There are many books and movies of the genre “She said, he said” or “Males are from Mars and females from Venus”; they make us laugh simply because they exhibit the foibles and limitations of the other sex.  Many authors have claimed that marriage institution was forced upon societies for procreation purposes and caring for offspring.  The marriage institution was linked to the benediction of an Almighty in order to sustain the family structure that proved to be the most effective unit for social stability and cohesion.

Many authors tried to explain the “other sex” and Simone de Bauvoir was no exception.  Quickly, the story turns to historical accounts on Patriarchal and Matriarchal structures of societies.  We learn in no time that the whole exercise is a power struggle between genders.  What else it could be?  Power offer choices; among the choices is freedom to assemble and associate; among the choices is discovering varieties in pleasure, story telling, and themes for discussions and excuses to fight and shout and form enemies.

 

In adolescence, curiosity, social restrictions, and natural biological demands steer youth to discovering the “other” unknown.  At such an early age, not many of us have the pre-requisite social and conversational skills to communicate with the other sex.  It is basically a matter of trial and error techniques, offered opinions of same sex “supposed” comprehension of the psychology and behavior of the other sex. 

This period of finding out can lengthen the period of frustration for our lack of comprehension and our obstinacy to discover what we undertook.  Quick weddings and close co-habitation present an ideal setting for definite position on social gender preferences.

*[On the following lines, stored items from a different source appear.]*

-- ==== Sys2Proof/Machine/Time.lean ====
section
/-!
DEFINITION. The time base (chapter 02): power and reset (R34, R373), the tick clock's release, loss and restart
(R36, R37, R39), the renaming of tick A (R42, R403), fast commands at their effective tick (R47, R285) and
quiet windows (R54, R55).
-/
namespace Sys2Proof.Machine

/-! ### Power-up and reset (R34, R373) -/

/-- The device as power-up and RESET_N leave it: every register and table at its reset value; the flash, the
levels on the pins and the field side's supply are the world's, and the commands that wait stay. -/
def State.coldStart (s : State) : State :=
  let pin := { PinSt.reset with drapeN := s.pin.drapeN, fieldDrapeN := s.pin.fieldDrapeN,
                                fieldPower := s.pin.fieldPower }
  { State.reset with pending := s.pending, free := s.free, pin := pin,
                     cfg := { CfgSt.reset with flash := s.cfg.flash } }

/-- The field die as its own power-up leaves it (R34): registers, tables and all that it holds. -/
def State.fieldCold (s : State) : State :=
  let host := fun (k n : Nat) => decide (k < n)
  { s with regs := s.regs.filter (fun e => host e.1 0x1000),
           wins := s.wins.filter (fun e => host e.1 (0x10 * 2 ^ 24)),
           winAddrs := s.winAddrs.filter (fun e => host e.1 (0x10 * 8)),
           srcs := s.srcs.filter (fun e => host e.1 (0x10 * 16)),
           recTick := s.recTick.filter (fun e => host e.1 0x10),
           fieldQ := [], held := s.held.filter (fun h => !h.field),
           tm := { s.tm with fpm := 0, fieldFast := [], rename := none },
           bar := { s.bar with txF := [], flights := [], freeF := 0, fieldEpoch := 0, prevFieldEpoch := [] },
           pin := { s.pin with laneDrape := false, laneInvalid := false },
           bru := EngSt.reset, pal := PalSt.reset, col := ColSt.reset, nul := NulSt.reset, var := VarSt.reset,
           str := { s.str with old := [], acc := [], waitF := [] }, evt := EvtSt.reset,
           lnk := { s.lnk with fieldTab := false }, hka := HkSt.reset, hkb := HkSt.reset, refOnAt := 0,
           cal := CalSt.reset }

/-- The field side's supply comes or goes (R34). -/
def State.fieldSupply (s : State) (on : Bool) : State :=
  if s.pin.fieldPower == on then s
  else
    let s1 := s.fieldCold
    { s1 with pin := { s1.pin with fieldPower := on } }

/-! ### The tick clock (R36, R37, R39, R325) -/

/-- The downlink receiver sees transitions: NOCLOCK gives way to LOCKING (R325). -/
def State.seesLink (s : State) : State :=
  if s.tm.clk || s.glb != 0 then s else (s.setFld GLB_STATE_STATE 1).setBit LNK_DOWN_STATUS_BLOCK_LOCK false

/-- A tick period within the range of R36, in ps. -/
def periodOk (p : Nat) : Bool := decide (19231 ≤ p) && decide (p ≤ 20833)

/-- The conditions of R36 hold: 64 good blocks in a row and a period within range. -/
def State.lockHolds (s : State) (p : Nat) : Bool :=
  !s.tm.clk && s.glb != 0 && decide (64 ≤ s.tm.goodRun) && periodOk p

/-- The clock runs: lock, block lock and the period show. -/
def State.clockOn (s : State) (p : Nat) : State :=
  let s1 := { s with tm := { s.tm with clk := true, hdrBad := 0 } }
  let s2 := ((s1.setBit TIM_STATUS_LOCK true).setBit TIM_STATUS_BLOCK_SYNC true).setBit TIM_STATUS_FREQ_OK true
  ((((s2.setBit LNK_DOWN_STATUS_BLOCK_LOCK true).setFld TIM_TICK_PERIOD_PERIOD_PS p).setBit TIM_STATUS_PM_VALID
    false).upLocks).setBit MGT_STATUS_CLK true

/-- Start-up begins with the check pass at postmark 0 (R36, R326). -/
def State.startUp (s : State) (p : Nat) : State :=
  let s1 := s.clockOn p
  let s2 := { s1 with tm := { s1.tm with hpm := 0, fpm := 0 } }
  (s2.setGlb 2).setPhase .check

/-- The release of the tick clock (R36). -/
def State.clockRelease (s : State) (p : Nat) : State :=
  if s.lockHolds p && s.glb == 1 then s.startUp p else s

/-- Envelopes that carry the field part of a fast command or a renaming (R37). -/
def carriesFast (typ : BitVec 4) (len : Nat) : Bool :=
  typ == tGAP || typ == tTRIGGER || typ == tTIME || (typ == tCOMMAND && len == 1)

/-- Loss of lock (R37): the clock stops; fast commands and renamings under way are lost, but for a DRAPE, which
is in force at once; an open window closes and calibration drops what it had (R55, R222). -/
def State.lockLost (s : State) : State :=
  if !s.tm.clk then s
  else
    let drape := s.tm.fast.any (fun f => f.code == 0xE0)
    let s1 := match s.gap with
      | some w => if w.isOpen then s.gapCloses (sheetOf s.tm.hpm)
          else ({ s with gap := none }).inc TIM_GAP_COUNT_EMPTY
      | none => s
    let s2 := (s1.calCut.calDiscard).sticky 3
    let gone := fun (d : Draft) => carriesFast d.typ d.len.toNat
    { s2 with
      tm := { s2.tm with clk := false, goodRun := 0, hdrBad := 0, fast := [], fieldFast := [], pmFirst := none,
                         pmSet := none, rename := none },
      bar := { s2.bar with txH := s2.bar.txH.filter (fun d => !gone d),
                           flights := s2.bar.flights.filter (fun f =>
                             f.toHost || !carriesFast f.env.typ f.env.len.toNat) },
      pin := { s2.pin with commanded := s2.pin.commanded || drape } }

/-- READY, RUNNING and SAFE after relock (R39, R140, R194): queues flush, the barrier retrains, the loops go on
from their held amplitudes, and the converters start new passes. -/
def State.relock (s : State) (p : Nat) : State :=
  let s1 := ((s.clockOn p).flushAll).pwrDrop
  let s2 := if s1.glb = 4 then s1 else s1.setGlb 6
  let s3 := { s2 with cfg := { s2.cfg with autoRun := false },
                      nul := { s2.nul with cnt := [], fin := [], sums := [],
                                           badBefore := max s2.nul.badBefore (s2.tm.tick + 8) } }
  ((s3.hkRestartAt .a 7).hkRestartAt .b 7).trainBegin 1

/-- The clock restarts after a loss of lock (R37, R39). -/
def State.clockBack (s : State) (p : Nat) : State :=
  if s.lockHolds p && decide (2 ≤ s.glb) then
    let s1 := s.inc TIM_STATUS_LOCK_LOSS_COUNT
    let s2 := if s1.glb = 4 ∨ s1.glb = 6 ∨ s1.glb = 7 then s1.relock p else s1.startUp p
    s2.raise .tim 0
  else s

/-! ### Renaming tick A (R42, R403) -/

/-- A boundary that a postmark named, after a renaming by d: the first sheet boundary under the new names at or
after that tick. -/
def movedTo (d p : PM) : PM := sheetAtOrAfter (p + d)

/-- What the host die remembers by postmark moves with the names. -/
def State.moveNames (s : State) (d : PM) : State :=
  let mv := movedTo d
  { s with
    lnk := { s.lnk with retire := s.lnk.retire.map (fun x => (x.1, mv x.2)), autoAt := s.lnk.autoAt.map mv },
    bar := { s.bar with swap := s.bar.swap.map (fun w => { w with at_ := mv w.at_ }),
                        shedAt := s.bar.shedAt.map mv },
    gap := s.gap.map (fun w => { w with opens := mv w.opens, closes := w.closes.map mv }),
    tm := { s.tm with fieldFast := s.tm.fieldFast.map (fun x => (x.1 + d, x.2)) } }

/-- The host die's counter takes a new name; parcels and frames under way are dropped (R42, R168, R403). -/
def State.takeName (s : State) (old new : PM) : State :=
  { s with tm := { s.tm with hpm := new, pmSet := none, lastRen := some (s.tm.tick, old) },
           str := { s.str with here := [], waitF := [], acc := [], old := [] },
           lnk := { s.lnk with frame := [] } }

/-- Tick A on the host die (R42). -/
def State.renameHost (s : State) (p : PmSet) : State :=
  let old := s.tm.hpm
  let new := p.v + BitVec.ofNat 48 p.lat.toNat
  let s2 := (s.moveNames (new - old)).takeName old new
  let s3 := (s2.setFld TIM_FIXED_LATENCY_ACTIVE p.lat.toNat).setBit TIM_STATUS_PM_VALID true
  let s4 := (s3.flushAll).pwrDrop
  let s5 := if s4.glb = 7 then s4.haltCmd.sticky 6 else s4
  let s6 := if s.lnk.frame.isEmpty then s5 else s5.inc LNK_SLOWCTL_STATUS_DROPPED
  (s6.setFld TIM_STATUS_PMSET_COUNT (s6.fld TIM_STATUS_PMSET_COUNT + 1)).fastCount 1

/-- Tick A on the field die (R158, R174, R403): the counter takes the new name. -/
def State.renameField (s : State) (new : PM) : State :=
  let s1 := { s with tm := { s.tm with fpm := new, rename := none } }
  (((((s1.nulRename new).varRename).evtRename new).hkRestartAt .a 7)).hkRestartAt .b 7

/-- The renaming that this tick brings, on both dies (R42, R48). -/
def State.renameDue (s : State) : State :=
  let s1 := match s.tm.pmSet with
    | some p => if p.tick + 48 = s.tm.tick then s.renameHost p else s
    | none => s
  match s1.tm.rename with
  | some (old, new) => if s1.pin.fieldPower && old == s1.tm.fpm then s1.renameField new else s1
  | none => s1

/-! ### Fast commands at their effective tick (R46, R47, R285) -/

/-- The field die holds the field part of a fast command for this tick. -/
def State.fieldHas (s : State) (code : BitVec 8) : Bool :=
  s.pin.fieldPower && s.tm.fieldFast.any (fun x => x.1 == s.tm.fpm && x.2 == code)

/-- SHEET_MARK (R46). -/
def State.sheetMark (s : State) : State :=
  let ph := s.tm.hpm.toNat % 64
  if s.bit TIM_SHEET_ALIGN_CHECK_EN then
    let s1 := (s.setFld TIM_SHEET_ALIGN_LAST_PHASE ph).setFld TIM_SHEET_ALIGN_MARK_COUNT
      (s.fld TIM_SHEET_ALIGN_MARK_COUNT + 1)
    if ph = 0 then s1 else (s1.setBit TIM_SHEET_ALIGN_MISMATCH true).raise .tim 2
  else s

/-- SHEET_MARK takes effect. -/
def State.markCmd (s : State) : State := (s.fastCount 0x02).sheetMark

/-- GAP_OPEN takes effect. -/
def State.gapOpenCmd (s : State) : State := (s.fastCount 0x10).gapOpen

/-- GAP_CLOSE takes effect (R54, R223). -/
def State.gapCloseCmd (s : State) : State :=
  let s1 := s.fastCount 0x11
  (if s1.windowOpen then s1.calClose s1.tm.hpm else s1).gapClose s1.tm.hpm

/-- TRIG takes effect. -/
def State.trigCmd (s : State) : State := (s.fastCount 0x20).trigDecide (s.fieldHas 0x20)

/-- CAL_FIRE takes effect: the field die acts where it has the COMMAND (R285). -/
def State.calFireCmd (s : State) : State :=
  let s1 := s.fastCount 0x30
  if s.fieldHas 0x30 then s1.calFire else s1

/-- RUN takes effect. -/
def State.runFast (s : State) : State := (s.fastCount 0x40).runCmd

/-- HALT takes effect. -/
def State.haltFast (s : State) : State := (s.fastCount 0x41).haltCmd

/-- The field die's epoch after EPOCH_ADVANCE; Brush's EPOCH wait does not exist, Courier's ends (R300). -/
def State.fieldEpochNext (s : State) : State := s.setFieldEpoch (s.bar.fieldEpoch + 1)

/-- EPOCH_ADVANCE takes effect on both dies (R300). -/
def State.epochCmd (s : State) : State :=
  let s1 := (s.fastCount 0x50).epochNext
  if s.fieldHas 0x50 then s1.fieldEpochNext else s1

/-- DRAPE and UNDRAPE take effect (R28). -/
def State.drapeCmd (s : State) (on : Bool) : State :=
  (s.fastCount (if on then 0xE0 else 0xE1)).commandDrape on

/-- A fast command acts (Table 13-1). -/
def State.fastAct (s : State) (code : BitVec 8) : State :=
  match code.toNat with
  | 0x02 => s.markCmd
  | 0x10 => s.gapOpenCmd
  | 0x11 => s.gapCloseCmd
  | 0x20 => s.trigCmd
  | 0x30 => s.calFireCmd
  | 0x40 => s.runFast
  | 0x41 => s.haltFast
  | 0x50 => s.epochCmd
  | 0xE0 => s.drapeCmd true
  | 0xE1 => s.drapeCmd false
  | _ => s

/-- The epoch that a COMMAND EPOCH names for this tick on the field die (R280). -/
def State.fieldEpochDue (s : State) : State :=
  match s.tm.fieldFast.find? (fun x => x.1 == s.tm.fpm && decide (0xF0 ≤ x.2.toNat)) with
  | some x => s.setFieldEpoch (BitVec.ofNat 2 x.2.toNat)
  | none => s

/-- The fast commands of this tick, on both dies (R47, R48). -/
def State.fastDue (s : State) : State :=
  let now := s.tm.fast.filter (fun f => f.due == s.tm.tick)
  let s1 := forEach now (fun t f => t.fastAct f.code) s
  let s2 := s1.fieldEpochDue
  { s2 with tm := { s2.tm with fast := s2.tm.fast.filter (fun f => f.due != s2.tm.tick),
                               fieldFast := s2.tm.fieldFast.filter (fun x => x.1 != s2.tm.fpm) } }

/-! ### Quiet windows (R54, R55) -/

/-- The opening boundary of a pending window (R54, R212, R217). -/
def State.windowOpens (s : State) : State :=
  match s.gap with
  | some w => if w.isOpen then s else s.gapOpens.calOpen
  | none => s

/-- A closing boundary has come (R54, R222): pending results are applied, and a store follows where the image
asks for it (R229). -/
def State.windowCloses (s : State) : State :=
  match s.gap with
  | some w =>
    match w.closes with
    | some b =>
      let applies := !s.cal.pend.isEmpty && s.traceOk
      let s1 := (s.gapCloses b).calApply b
      if applies && s.bit CAL_CTRL_AUTO_STORE then s1.storeRequest else s1
    | none => s
  | none => s

/-- A window reaches its limit (R55). -/
def State.gapForced (s : State) : State :=
  match s.gap with
  | some w =>
    if w.isOpen && w.closes.isNone then
      let s1 := ((s.calClose s.tm.hpm).setBit TIM_GAP_STATUS_FORCED true).raise .tim 3
      s1.gapClose s1.tm.hpm
    else s
  | none => s

/-- The window's limit lies n ticks ahead. -/
def State.gapLimitIn (s : State) (n : Nat) : Bool := s.gapLimitAt (s.tm.hpm + BitVec.ofNat 48 n)

/-- Quiet windows in one tick, after its fast commands (R54, R55, R223). -/
def State.windowTick (s : State) : State :=
  let s0 := if s.gap.isSome && s.tm.fast.any (fun f => f.code == 0x11 && f.due == s.tm.tick + 36) then
      s.cause .courier 0
    else s
  let s1 := if s0.gapLimitIn 36 then ((s0.calClose (s0.tm.hpm + 36)).cause .courier 0).cause .brush 0 else s0
  let s2 := if s1.gapLimitIn 0 then s1.gapForced else s1
  let opens := match s2.gap with
    | some w => !w.isOpen && w.opens == s2.tm.hpm
    | none => false
  let closes := match s2.gap with
    | some w => (match w.closes with
      | some b => pmGe s2.tm.hpm b
      | none => false)
    | none => false
  if opens then s2.windowOpens else if closes then s2.windowCloses else s2

end Sys2Proof.Machine
end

The “heterosexuals” who manage to agree with a family life are mostly those who had frustrating early experience with their same sex companions.

 

I am still finding my way.  One thing I know from experience; women in position of power are the worst and greatest discriminators; women in power are ruthless and unforgiving and their decisions are generally based on “intuition”, hunches, spite, and presumptions.  Traditions are founded on harsh experiences.